Into Google Cloud Dataflow auto-scaling: Max Number of Workers

Sigal Shaharabani
Israeli Tech Radar
Published in
3 min readSep 1, 2022

One day the IT in the organization came up to us and said: You have a lot of disks, do you really need all of them?

I looked into the list and I realized that we have hundreds of 400 GB disks attached to Dataflow compute engines. Yikes. But, how could this be if we only have 11 Dataflow jobs?

Hard disk
Photo by Kina on Unsplash

Google Cloud Dataflow

Unified stream and batch data processing that’s serverless, fast, and cost-effective.

We use Dataflow for pipelines to direct data from Google PubSub to Google BigQuery and Google Storage. The system in question is used for research purposes which is one of the reasons we preferred a serverless platform over maintaining a platform on our own.

When starting a job Dataflow deploys the pipeline to compute engines. The number of compute engines is determined by how you choose to horizontally scale your application.

Horizontal scaling

The first step is to choose whether you want to enable auto-scaling or not. We started without auto-scaling — in this case you choose how many workers (e.g. compute engines) the job will use. We added to the pipeline start command the following options:

--autoscalingAlgorithm=NONE --numWorkers=3

After a few weeks we started experiencing peaks of data, which were sporadic because we can’t predict the usage pattern, so we decided to change 2 of the jobs to use autoscaling:

--autoscalingAlgorithm=THROUGHPUT_BASED

By changing the autoscaling parameter, we enabled scaling that can deal with the peaks. In this case number of workers is no longer needed, but Dataflow now required setting the maximum number of workers. Confidently I set it to 100.

--maxNumWorkers=100
How does all of this connect?
Photo by Tachina Lee on Unsplash

How does all of this relate to compute engine disks?
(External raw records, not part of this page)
-- ==== Sys2Proof/Machine/Assembler.lean ====
section
/-! DEFINITION. The assembler spelling of the instructions (`30_encoding.md` R44 to R48): statements and their
operands, the choice of format, and the reading of one line of text. No step of the machine uses this file. -/

namespace Sys2Proof.Machine

/-- A mnemonic (R44): the operation with `I` for both immediate formats or `R` for the register format; LOAD is
spelled the same in all three. -/
inductive Mnemonic
  | immForms (op : Op)
  | regForm (op : Op)
  | load
deriving DecidableEq, Repr

/-- An operand of a statement (R44, R46): a register, `#c`, or the shift operand `LSL #n`. -/
inductive Operand
  | reg (r : Reg)
  | imm (c : Int)
  | lsl (n : Nat)
deriving DecidableEq, Repr

/-- A statement `MNEMONIC[override] operand, operand, ...` (R44, R45). -/
structure Statement where
  mnemonic : Mnemonic
  override : SF
  operands : List Operand
deriving DecidableEq, Repr

/-- Why a line is no statement of the assembler. -/
inductive AsmError
  /-- The mnemonic is none of R44's 21; `BRAN` is one such (`60_exceptions.md` R118). -/
  | unknownMnemonic
  /-- The brackets hold none of `A`, `S`, `N` (R45). -/
  | unknownOverride
  /-- The text of an operand is none of R44's and R46's; a bare `LSL` is one such (R46, `90_conflicts.md` C2). -/
  | badOperand
  /-- The operands match no form of R48; `ORRR r1, r4` is one such (`90_conflicts.md` C3). -/
  | noSuchForm
  /-- A constant or shift amount outside R47's range. -/
  | constantOutOfRange
deriving DecidableEq, Repr

/-- The Register-format instruction of an operation with a destination and two sources; none for the others. -/
def Instr.ofReg3 (op : Op) (rD rS1 rS2 : Reg) (sh : Shift) (sf : SF) : Option Instr :=
  match op with
  | .add => some (.addReg rD rS1 rS2 sh sf)
  | .adc => some (.adcReg rD rS1 rS2 sh sf)
  | .sub => some (.subReg rD rS1 rS2 sh sf)
  | .sbc => some (.sbcReg rD rS1 rS2 sh sf)
  | .and => some (.andReg rD rS1 rS2 sh sf)
  | .orr => some (.orrReg rD rS1 rS2 sh sf)
  | .xor => some (.xorReg rD rS1 rS2 sh sf)
  | .load | .cmp | .tsa | .tsx => none

/-- The Register-format instruction of CMP, TSA or TSX; none for the others. -/
def Instr.ofReg2 (op : Op) (rS1 rS2 : Reg) (sh : Shift) (sf : SF) : Option Instr :=
  match op with
  | .cmp => some (.cmpReg rS1 rS2 sh sf)
  | .tsa => some (.tsaReg rS1 rS2 sh sf)
  | .tsx => some (.tsxReg rS1 rS2 sh sf)
  | .add | .adc | .sub | .sbc | .and | .orr | .xor | .load => none

/-- `OPI reg, #c` (R47): the Immediate format, `c` in -32768..65535 encoded as `trunc_16(c)`. The choice of format is the
spec's decision D8: UNVERIFIED, unsafe for the toolchain only, log entry 20. -/
def assembleImm (op : Op) (r : Reg) (c : Int) (sf : SF) : Except AsmError Instr :=
  if -32768 ≤ c ∧ c ≤ 65535 then .ok (.ofImm op r (trunc16 c) sf) else .error .constantOutOfRange

/-- `OPI reg, #c, LSL #n` (R47): the Short Immediate format, `c` in 0..255 and `n` in 0..15. -/
def assembleShort (op : Op) (r : Reg) (c : Int) (n : Nat) (sf : SF) : Except AsmError Instr :=
  if 0 ≤ c ∧ c ≤ 255 ∧ n ≤ 15 then .ok (.ofShort op r (BitVec.ofInt 8 c) (.lsl (BitVec.ofNat 4 n)) sf)
  else .error .constantOutOfRange

/-- The optional shift operand of the register forms (R46): an omitted one is `NoShift`. -/
def shiftOperand (operands : List Operand) : Except AsmError Shift :=
  match operands with
  | [] => .ok .noShift
  | [.lsl n] => if n ≤ 15 then .ok (.lsl (BitVec.ofNat 4 n)) else .error .constantOutOfRange
  | _ => .error .noSuchForm

/-- The register forms (R48): `OP rD, rS1, rS2[, shift]`, and `OP rS1, rS2[, shift]` for CMP, TSA, TSX. -/
def assembleReg (op : Op) (operands : List Operand) (sf : SF) : Except AsmError Instr :=
  match operands with
  | .reg a :: .reg b :: .reg c :: rest => do
    let sh ← shiftOperand rest
    match Instr.ofReg3 op a b c sh sf with
    | some i => .ok i
    | none => .error .noSuchForm
  | .reg a :: .reg b :: rest => do
    let sh ← shiftOperand rest
    match Instr.ofReg2 op a b sh sf with
    | some i => .ok i
    | none => .error .noSuchForm
  | _ => .error .noSuchForm

/-- The instruction a statement assembles to (R47, R48). Whether the spec admits it is R30's check, not this one. -/
def assemble (st : Statement) : Except AsmError Instr :=
  match st.mnemonic, st.operands with
  | .immForms op, [.reg r, .imm c] => assembleImm op r c st.override
  | .immForms op, [.reg r, .imm c, .lsl n] => assembleShort op r c n st.override
  | .immForms _, _ => .error .noSuchForm
  | .load, [.reg r, .imm c] => assembleImm .load r c st.override
  | .load, [.reg r, .imm c, .lsl n] => assembleShort .load r c n st.override
  | .load, [.reg rD, .reg rS] => .ok (.loadReg rD rS .noShift st.override)
  | .load, _ => .error .noSuchForm
  | .regForm op, operands => assembleReg op operands st.override

/-- The shift operand as it is written; nothing for `NoShift`. -/
def Shift.operands (sh : Shift) : List Operand :=
  match sh with
  | .noShift => []
  | .lsl n => [.lsl n.toNat]

/-- The mnemonic of the immediate formats of an operation (R44). -/
def immMnemonic (op : Op) : Mnemonic := if op = .load then .load else .immForms op

/-- The mnemonic of the register format of an operation (R44). -/
def regMnemonic (op : Op) : Mnemonic := if op = .load then .load else .regForm op

/-- The statement that assembles to an instruction. None for a Short Immediate instruction with `NoShift`, which the
assembler never emits (R47), and for a LOAD register term with a shift, which has no spelling (R48). -/
def statementOf (i : Instr) : Option Statement :=
  match i.shape with
  | .imm op r k sf => some ⟨immMnemonic op, sf, [.reg r, .imm k.toNat]⟩
  | .short _ _ _ .noShift _ => none
  | .short op r k (.lsl n) sf => some ⟨immMnemonic op, sf, [.reg r, .imm k.toNat, .lsl n.toNat]⟩
  | .reg op rD rS1 rS2 sh sf =>
    if op = .load ∧ sh ≠ .noShift then none
    else some ⟨regMnemonic op, sf, (rD.toList ++ rS1.toList ++ [rS2]).map .reg ++ Shift.operands sh⟩

/-- The 21 mnemonics of R44. -/
def mnemonicTable : List (List Char × Mnemonic) :=
  [ ("ADDI".toList, .immForms .add), ("ADDR".toList, .regForm .add),
    ("ADCI".toList, .immForms .adc), ("ADCR".toList, .regForm .adc),
    ("SUBI".toList, .immForms .sub), ("SUBR".toList, .regForm .sub),
    ("SBCI".toList, .immForms .sbc), ("SBCR".toList, .regForm .sbc),
    ("ANDI".toList, .immForms .and), ("ANDR".toList, .regForm .and),
    ("ORRI".toList, .immForms .orr), ("ORRR".toList, .regForm .orr),
    ("XORI".toList, .immForms .xor), ("XORR".toList, .regForm .xor),
    ("CMPI".toList, .immForms .cmp), ("CMPR".toList, .regForm .cmp),
    ("TSAI".toList, .immForms .tsa), ("TSAR".toList, .regForm .tsa),
    ("TSXI".toList, .immForms .tsx), ("TSXR".toList, .regForm .tsx),
    ("LOAD".toList, .load) ]

/-- A lexical unit of the operands: a run of letters and digits, or one other character. -/
inductive Token
  | word (cs : List Char)
  | sym (c : Char)
deriving DecidableEq, Repr

/-- The run of letters and digits collected so far, put before the rest. -/
def Token.flush (acc : List Char) (rest : List Token) : List Token :=
  match acc with
  | [] => rest
  | _ => .word acc.reverse :: rest

/-- The tokens of a text; blanks only separate (DESIGN CHOICE, unsafe for the toolchain only, log entry 21). -/
def lexTokens (cs : List Char) (acc : List Char) : List Token :=
  match cs with
  | [] => Token.flush acc []
  | c :: rest =>
    if c.isAlphanum then lexTokens rest (c :: acc)
    else if c = ' ' ∨ c = '\t' then Token.flush acc (lexTokens rest [])
    else Token.flush acc (.sym c :: lexTokens rest [])

/-- The digits in the order of their values. -/
def digitChars : List Char := "0123456789ABCDEF".toList

/-- The value of a digit in a base of at most 16: its place among the base's digits. A hexadecimal digit may be written
in either case, of which R44 shows upper case only: DESIGN CHOICE, unsafe for the toolchain only, log entry 21. -/
def digitValue (base : Nat) (c : Char) : Option Nat := (digitChars.take base).idxOf? c.toUpper

/-- The value of a run of digits. -/
def digitsValue (base : Nat) (cs : List Char) (acc : Nat) : Option Nat :=
  match cs with
  | [] => some acc
  | c :: rest => (digitValue base c).bind fun d => digitsValue base rest (acc * base + d)

/-- A constant (R44): decimal, or hexadecimal with `0x`. -/
def numberValue (cs : List Char) : Option Nat :=
  match cs with
  | [] => none
  | '0' :: 'x' :: c :: rest => digitsValue 16 (c :: rest) 0
  | cs => digitsValue 10 cs 0

/-- Where the reading of a constant expression stands. -/
inductive ExprMode
  | unary
  | shiftChain
  | afterOperand (v : Int)

/-- A constant expression of R44 with `~`, `<<` and parentheses, and the tokens after it; `~` binds tighter than
`<<`, which groups from the left (DEDUCED, unsafe for the toolchain only, log entry 8). The first argument bounds the depth of the reading. -/
def exprValue (fuel : Nat) (mode : ExprMode) (ts : List Token) : Option (Int × List Token) :=
  match fuel, mode, ts with
  | 0, _, _ => none
  | fuel + 1, .unary, .sym '~' :: ts =>
    match exprValue fuel .unary ts with
    | some (v, rest) => some (-v - 1, rest)
    | none => none
  | fuel + 1, .unary, .sym '(' :: ts =>
    match exprValue fuel .shiftChain ts with
    | some (v, .sym ')' :: rest) => some (v, rest)
    | _ => none
  | _ + 1, .unary, .word cs :: ts => (numberValue cs).map fun n => ((n : Int), ts)
  | _ + 1, .unary, _ => none
  | fuel + 1, .shiftChain, ts =>
    match exprValue fuel .unary ts with
    | some (v, rest) => exprValue fuel (.afterOperand v) rest
    | none => none
  | fuel + 1, .afterOperand v, .sym '<' :: .sym '<' :: ts =>
    match exprValue fuel .unary ts with
    | some (n, rest) => if n < 0 then none else exprValue fuel (.afterOperand (v * 2 ^ n.toNat)) rest
    | none => none
  | _ + 1, .afterOperand v, ts => some (v, ts)

/-- The constant after `#` (R44, R47): a number, a negative number, or a constant expression, which is "evaluated and
truncated to 16 bits". -/
def constantValue (ts : List Token) : Option Int :=
  match ts with
  | [.word cs] => (numberValue cs).map fun n => (n : Int)
  | [.sym '-', .word cs] => (numberValue cs).map fun n => -(n : Int)
  | ts =>
    match exprValue (2 * ts.length + 2) .shiftChain ts with
    | some (v, []) => some (trunc16 v).toNat
    | _ => none

/-- A register operand is `r1` .. `r7` (R44). -/
def regOperand (cs : List Char) : Option Reg :=
  match cs with
  | ['r', '1'] => some .r1
  | ['r', '2'] => some .r2
  | ['r', '3'] => some .r3
  | ['r', '4'] => some .r4
  | ['r', '5'] => some .r5
  | ['r', '6'] => some .r6
  | ['r', '7'] => some .r7
  | _ => none

/-- One operand (R44, R46): a register, `#` and a constant, or `LSL #n` with a decimal `n`. -/
def operandOf (ts : List Token) : Option Operand :=
  match ts with
  | [.word cs] => (regOperand cs).map .reg
  | .sym '#' :: rest => (constantValue rest).map .imm
  | [.word ['L', 'S', 'L'], .sym '#', .word n] => (digitsValue 10 n 0).map .lsl
  | _ => none

/-- The tokens between commas. -/
def splitOperands (ts : List Token) : List (List Token) :=
  match ts with
  | [] => [[]]
  | .sym ',' :: rest => [] :: splitOperands rest
  | t :: rest =>
    match splitOperands rest with
    | [] => [[t]]
    | first :: others => (t :: first) :: others

/-- The override in square brackets directly after the mnemonic, and the text after it; none written means `[A]`
(R45). -/
def overrideOf (cs : List Char) : Except AsmError (SF × List Char) :=
  match cs with
  | '[' :: 'A' :: ']' :: rest => .ok (.a, rest)
  | '[' :: 'S' :: ']' :: rest => .ok (.s, rest)
  | '[' :: 'N' :: ']' :: rest => .ok (.n, rest)
  | '[' :: _ => .error .unknownOverride
  | rest => .ok (.a, rest)

/-- The statement a line holds (R44): a semicolon starts a comment, and a line with nothing before it holds none
(log entry 21). -/
def statementOfLine (line : List Char) : Except AsmError (Option Statement) :=
  let text := (line.takeWhile (· ≠ ';')).dropWhile fun c => c = ' ' ∨ c = '\t'
  if text = [] then .ok none
  else
    match mnemonicTable.lookup (text.takeWhile Char.isAlphanum) with
    | none => .error .unknownMnemonic
    | some m => do
      let (sf, rest) ← overrideOf (text.dropWhile Char.isAlphanum)
      match (splitOperands (lexTokens rest [])).mapM operandOf with
      | some operands => .ok (some ⟨m, sf, operands⟩)
      | none => .error .badOperand

/-- The instruction a line of text assembles to (R44 to R48). -/
def assembleLine (line : List Char) : Except AsmError (Option Instr) := do
  match ← statementOfLine line with
  | none => .ok none
  | some st => (assemble st).map some

end Sys2Proof.Machine
end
I didn’t think it relates to disks, but when looking into this page https://cloud.google.com/dataflow/docs/guides/deploying-a-pipeline we noticed the following paragraph:

Streaming pipelines are deployed with a fixed pool of Persistent Disks, equal in number to — maxNumWorkers. Take this into account when you specify — maxNumWorkers, and ensure this value is a sufficient number of disks for your pipeline.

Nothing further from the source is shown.